__LISTED RECORDS__:
-- ==== Sys2Proof/Machine/Steps.lean ====
section
/-! DEFINITION. The life of a step on its tile (R29 to R35, R41, R45, R46, R430): its turn, its booking, the fill of its tile, the load
of its registers, and its end. -/

namespace Sys2Proof.Machine

/-! ### Launches -/

def launchOf (s : State) (id : Nat) : Option Launch := s.launches.find? (·.id = id)

/-- The launch at a launch-sequence position. -/
def launchAt (s : State) (pos : Nat) : Option Launch := s.launches.find? fun l => l.pos == pos && l.st != .parsed

def modLaunch (s : State) (id : Nat) (f : Launch → Launch) : State :=
  { s with launches := s.launches.map fun l => if l.id = id then f l else l }

/-- The cue field of a launch's packet (R360). -/
def cueMode (l : Launch) : Nat := fld l.pkt 2 1 % 4

/-! ### The end of a step (R35, R71, R122) -/

/-- A retire record of a restartable step (R122). Its object is 0: DESIGN CHOICE (log 151). -/
def retire (s : State) (a : Nat) (r : Run) : State :=
  if stepJournals s r.key then readOn (writeRecord s r.slot 0x2B 0 0 a 0 (gtOf s) (keyBytes r.key)) r.slot else s

/-- The bank without a step: its branch queues are discarded, and its flights land and are discarded with its latches (R196). -/
def clearBank (b : Bank) : Bank :=
  { b with run := none, wait := .none, curtain := none, curtainNext := none, dfaults := [], q := { b.q with bq := [], mq := [], newq := [] } }

/-- The step of a tile or dock core reaches Done: its booking is released from the next slot, its record retires, and the tile takes
its next turn at the end of the cycle, so that a flip to the step in wings takes the next 64 (R35, R41, R46, R71). A Faulted step whose handler went on stays Faulted, and issues nothing more (R35, log 13). -/
def stepDone (s : State) (a : Nat) : State :=
  match (bk s a).run with
  | none => s
  | some r =>
    if isFaulted s r.key then modRun s a fun r => { r with going := false }
    else
    let s := setStepState s r.key .done
    let s := match (stepRec s r.key).bind (·.booking) with
      | some b => releaseBooking s r.key b (slotNow s + 1)
      | none => s
    let s := unitsStop (retire s a r) a
    let s := modBk s a clearBank
    let s := match launchAt s r.key.pos with
      | some l => if r.key.task then s
          else sched (modLaunch s l.id fun l => { l with doneSteps := l.doneSteps + 1 }) (s.now + 1) priEngine .launchComplete (.at2 l.id 0)
      | none => s
    sched s s.now priEnd .stepTurn (.at a)

/-! ### Filling a tile (R18, R320, R430) -/

/-- Writes `n` bytes of a number at a tile's SRAM addresses, in the front images of its pairs. -/
def fillBytes (s : State) (addr n v : Nat) : State :=
  if s.pairs.isEmpty ∧ n ≤ 2 ^ 21 then
    let s := clearPoison s addr n
    { s with sram := kpaste s.sram addr n (kbytes 21 (v % 256 ^ n) 0) }
  else plainStore s addr n v

/-- Lines of a tile's SRAM: every mapped offset. -/
def tileLines : Nat := 0x1C0000 / 64

/-- Sets every owner tag of a tile to a slot (R18). -/
def setTags (s : State) (t slot : Nat) : State :=
  let lo := t * 2 ^ 15
  let keep := fun (p : Nat × BitVec 4) => decide (p.1 < lo)
  let after := fun (p : Nat × BitVec 4) => decide (lo + 2 ^ 15 ≤ p.1)
  let new := if slot % 16 = 0 then [] else (List.range tileLines).map fun i => (lo + i, BitVec.ofNat 4 slot)
  { s with tags := s.tags.filter keep ++ new ++ s.tags.filter after }

/-- Whether some tag of a tile differs from a slot. -/
def tagsDiffer (s : State) (t slot : Nat) : Bool :=
  let own := kslice s.tags (t * 2 ^ 15) tileLines
  (own.any fun e => e.2.toNat != slot) || (slot != 0 && own.length != tileLines)

/-- Clears the pair entries of a tile, when its tags are rewritten for another slot (R320). -/
def clearPairs (s : State) (t : Nat) : State := { s with pairs := s.pairs.filter fun e => e.1 / 16 ≠ t }

/-- Rewrites a tile's tags for a slot where they differ; its accumulators, weight sets and scales return to their bring-up state (R268). -/
def retag (s : State) (t slot : Nat) : State :=
  if tagsDiffer s t slot then
    let s := clearPairs (setTags s t slot) t
    if kget {} s.mx t = {} then s else modMx s t fun m => { m with acc := [], clears := [], s0 := {}, s1 := {} }
  else s

/-- The fill of a tile for a launch (R430). -/
def tileFill (s : State) (t : Nat) (l : Launch) : State :=
  let base := t * 2 ^ 21
  let s := retag s t l.slot
  let s := fillBytes s base l.kern.dataLen l.kern.data
  let s := fillBytes s (base + 0x190000) (64 * l.kern.sceneLen) l.kern.scenes
  let s := if l.kern.overlay then fillBytes s (base + 0x180000) (64 * l.kern.codeLen) l.kern.code else s
  modAg s t fun g => { g with filled := l.id + 1 }

/-- Whether the tile's SRAM stands as the launch's earlier steps left it (R430). -/
def isFilled (s : State) (t : Nat) (l : Launch) : Bool := (ag s t).filled == l.id + 1

/-! ### Loading a bank (R30, R188, R320, R349) -/

/-- Mixed-radix digits of a point over extents, outermost slowest (R32). -/
def digits (p : Nat) : List Nat → List Nat
  | [] => []
  | e :: es => (p / es.foldl (· * ·) 1 % e) :: digits p es

/-- Levels of a kind with their extents. -/
def levelsOf (k : Kern) (ext : List Nat) (kind : Nat) : List ((Nat × Nat × Nat × Nat) × Nat) :=
  (k.levels.zip ext).filter fun l => l.1.1 == kind

/-- The general registers of an image of section type 0x03. -/
def imageRegs (img : Nat) : KMap Word :=
  (List.range 128).foldl (fun m i => kset 0 m i (wd (fld img (4 * i) 4))) []

/-- Spatial indices overwrite their destination registers (R30). -/
def putIndices (m : KMap Word) (ls : List ((Nat × Nat × Nat × Nat) × Nat)) (p : Nat) : KMap Word :=
  (ls.zip (digits p (ls.map (·.2)))).foldl (fun m x => kset 0 m x.1.1.2.2.1 (wd x.2)) m

/-- The fixed levels that the walker pushes (R30, R188). -/
def fixedLoops (ls : List ((Nat × Nat × Nat × Nat) × Nat)) : KMap Loop :=
  (ls.zipIdx).foldl (fun m x => kset {} m x.2 { idx := 0, cnt := wd x.1.2, start := wd x.1.1.2.2.2, stop := 0, fixed := true }) []

/-- The valid entries of a scene table (R156, R349). -/
def sceneTable (tab : Nat) : KMap (Option Nat) :=
  (List.range 64).foldl (fun m i => let e := fld tab (2 * i) 2
    kset none m i (if e / 2 ^ 15 = 1 then some (e % 256) else none)) []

__TO DO__: Please transcribe only the lines in the records above running from the line that has "let s := if" through the line that has "(ls.zip (digits p", both included, exactly as they appear.

__ANSWER FOR THIS EXERCISE__:
  let s := if l.kern.overlay then fillBytes s (base + 0x180000) (64 * l.kern.codeLen) l.kern.code else s
  modAg s t fun g => { g with filled := l.id + 1 }

/-- Whether the tile's SRAM stands as the launch's earlier steps left it (R430). -/
def isFilled (s : State) (t : Nat) (l : Launch) : Bool := (ag s t).filled == l.id + 1

/-! ### Loading a bank (R30, R188, R320, R349) -/

/-- Mixed-radix digits of a point over extents, outermost slowest (R32). -/
def digits (p : Nat) : List Nat → List Nat
  | [] => []
  | e :: es => (p / es.foldl (· * ·) 1 % e) :: digits p es

/-- Levels of a kind with their extents. -/
def levelsOf (k : Kern) (ext : List Nat) (kind : Nat) : List ((Nat × Nat × Nat × Nat) × Nat) :=
  (k.levels.zip ext).filter fun l => l.1.1 == kind

/-- The general registers of an image of section type 0x03. -/
def imageRegs (img : Nat) : KMap Word :=
  (List.range 128).foldl (fun m i => kset 0 m i (wd (fld img (4 * i) 4))) []

/-- Spatial indices overwrite their destination registers (R30). -/
def putIndices (m : KMap Word) (ls : List ((Nat × Nat × Nat × Nat) × Nat)) (p : Nat) : KMap Word :=
  (ls.zip (digits p (ls.map (·.2)))).foldl (fun m x => kset 0 m x.1.1.2.2.1 (wd x.2)) m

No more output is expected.